* **Directions**: Reproduce the opening lines of the records exactly, please, stopping after the line that contains "def execTrap (c".
•••
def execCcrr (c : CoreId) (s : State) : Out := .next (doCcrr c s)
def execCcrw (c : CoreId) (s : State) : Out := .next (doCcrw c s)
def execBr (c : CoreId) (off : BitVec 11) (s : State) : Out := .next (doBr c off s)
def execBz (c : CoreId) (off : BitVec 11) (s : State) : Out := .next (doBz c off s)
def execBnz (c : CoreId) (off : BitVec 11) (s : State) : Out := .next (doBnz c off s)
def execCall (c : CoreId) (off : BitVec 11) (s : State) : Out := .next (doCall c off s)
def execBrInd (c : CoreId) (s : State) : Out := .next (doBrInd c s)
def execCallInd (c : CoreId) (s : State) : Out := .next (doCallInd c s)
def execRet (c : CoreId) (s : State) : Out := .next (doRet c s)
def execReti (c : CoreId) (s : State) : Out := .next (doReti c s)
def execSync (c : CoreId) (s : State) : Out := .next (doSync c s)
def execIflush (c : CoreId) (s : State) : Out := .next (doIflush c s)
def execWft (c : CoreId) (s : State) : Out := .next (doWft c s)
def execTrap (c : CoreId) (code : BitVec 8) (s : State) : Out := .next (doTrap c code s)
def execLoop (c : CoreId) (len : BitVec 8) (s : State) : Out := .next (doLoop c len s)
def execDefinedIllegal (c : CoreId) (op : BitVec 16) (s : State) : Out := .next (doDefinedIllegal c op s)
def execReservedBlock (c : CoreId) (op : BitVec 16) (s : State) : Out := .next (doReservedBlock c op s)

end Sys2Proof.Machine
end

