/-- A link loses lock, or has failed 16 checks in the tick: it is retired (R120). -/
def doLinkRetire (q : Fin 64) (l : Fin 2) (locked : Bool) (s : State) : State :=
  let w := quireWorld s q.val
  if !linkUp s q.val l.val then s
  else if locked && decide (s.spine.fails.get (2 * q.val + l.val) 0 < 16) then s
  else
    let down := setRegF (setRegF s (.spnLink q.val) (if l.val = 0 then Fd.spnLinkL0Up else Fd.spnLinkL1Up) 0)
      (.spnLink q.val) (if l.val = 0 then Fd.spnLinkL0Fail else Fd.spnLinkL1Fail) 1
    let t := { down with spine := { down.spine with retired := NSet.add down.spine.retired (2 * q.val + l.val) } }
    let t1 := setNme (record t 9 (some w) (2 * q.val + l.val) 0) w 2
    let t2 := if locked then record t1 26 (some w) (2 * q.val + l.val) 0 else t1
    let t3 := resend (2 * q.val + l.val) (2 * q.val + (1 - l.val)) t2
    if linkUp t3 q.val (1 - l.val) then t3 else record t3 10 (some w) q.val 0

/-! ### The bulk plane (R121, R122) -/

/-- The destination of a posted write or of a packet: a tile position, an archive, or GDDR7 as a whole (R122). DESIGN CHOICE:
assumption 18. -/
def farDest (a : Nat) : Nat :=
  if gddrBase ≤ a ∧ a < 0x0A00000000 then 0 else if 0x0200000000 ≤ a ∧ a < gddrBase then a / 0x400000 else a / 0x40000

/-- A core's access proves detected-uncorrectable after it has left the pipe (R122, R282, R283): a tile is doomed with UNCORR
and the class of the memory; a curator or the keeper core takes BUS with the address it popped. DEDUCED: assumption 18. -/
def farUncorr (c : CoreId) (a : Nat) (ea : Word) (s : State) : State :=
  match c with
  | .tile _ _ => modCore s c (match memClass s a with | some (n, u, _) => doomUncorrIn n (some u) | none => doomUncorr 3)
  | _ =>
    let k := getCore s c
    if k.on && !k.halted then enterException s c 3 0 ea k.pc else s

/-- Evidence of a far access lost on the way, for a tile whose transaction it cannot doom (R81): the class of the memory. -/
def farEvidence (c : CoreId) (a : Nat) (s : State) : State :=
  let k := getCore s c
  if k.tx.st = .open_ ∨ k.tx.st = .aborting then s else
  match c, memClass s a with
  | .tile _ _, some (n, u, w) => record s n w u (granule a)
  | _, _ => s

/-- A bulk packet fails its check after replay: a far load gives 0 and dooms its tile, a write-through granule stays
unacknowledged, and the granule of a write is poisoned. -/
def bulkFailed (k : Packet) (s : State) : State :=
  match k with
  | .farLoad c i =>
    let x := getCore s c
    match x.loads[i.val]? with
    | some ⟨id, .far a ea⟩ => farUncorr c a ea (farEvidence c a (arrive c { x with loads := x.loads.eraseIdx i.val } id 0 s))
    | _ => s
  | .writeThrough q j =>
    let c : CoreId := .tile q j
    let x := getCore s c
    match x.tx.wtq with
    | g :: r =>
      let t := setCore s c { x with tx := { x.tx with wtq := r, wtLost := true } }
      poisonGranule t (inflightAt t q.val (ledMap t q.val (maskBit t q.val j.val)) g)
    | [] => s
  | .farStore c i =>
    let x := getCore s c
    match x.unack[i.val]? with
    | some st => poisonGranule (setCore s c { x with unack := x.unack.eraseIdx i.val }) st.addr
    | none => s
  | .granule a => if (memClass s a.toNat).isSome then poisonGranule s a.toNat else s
•••
* **Worked solution**:
def execCcrr (c : CoreId) (s : State) : Out := .next (doCcrr c s)
def execCcrw (c : CoreId) (s : State) : Out := .next (doCcrw c s)
def execBr (c : CoreId) (off : BitVec 11) (s : State) : Out := .next (doBr c off s)
def execBz (c : CoreId) (off : BitVec 11) (s : State) : Out := .next (doBz c off s)
def execBnz (c : CoreId) (off : BitVec 11) (s : State) : Out := .next (doBnz c off s)
def execCall (c : CoreId) (off : BitVec 11) (s : State) : Out := .next (doCall c off s)
def execBrInd (c : CoreId) (s : State) : Out := .next (doBrInd c s)
def execCallInd (c : CoreId) (s : State) : Out := .next (doCallInd c s)
def execRet (c : CoreId) (s : State) : Out := .next (doRet c s)
def execReti (c : CoreId) (s : State) : Out := .next (doReti c s)
def execSync (c : CoreId) (s : State) : Out := .next (doSync c s)
def execIflush (c : CoreId) (s : State) : Out := .next (doIflush c s)
def execWft (c : CoreId) (s : State) : Out := .next (doWft c s)
def execTrap (c : CoreId) (code : BitVec 8) (s : State) : Out := .next (doTrap c code s)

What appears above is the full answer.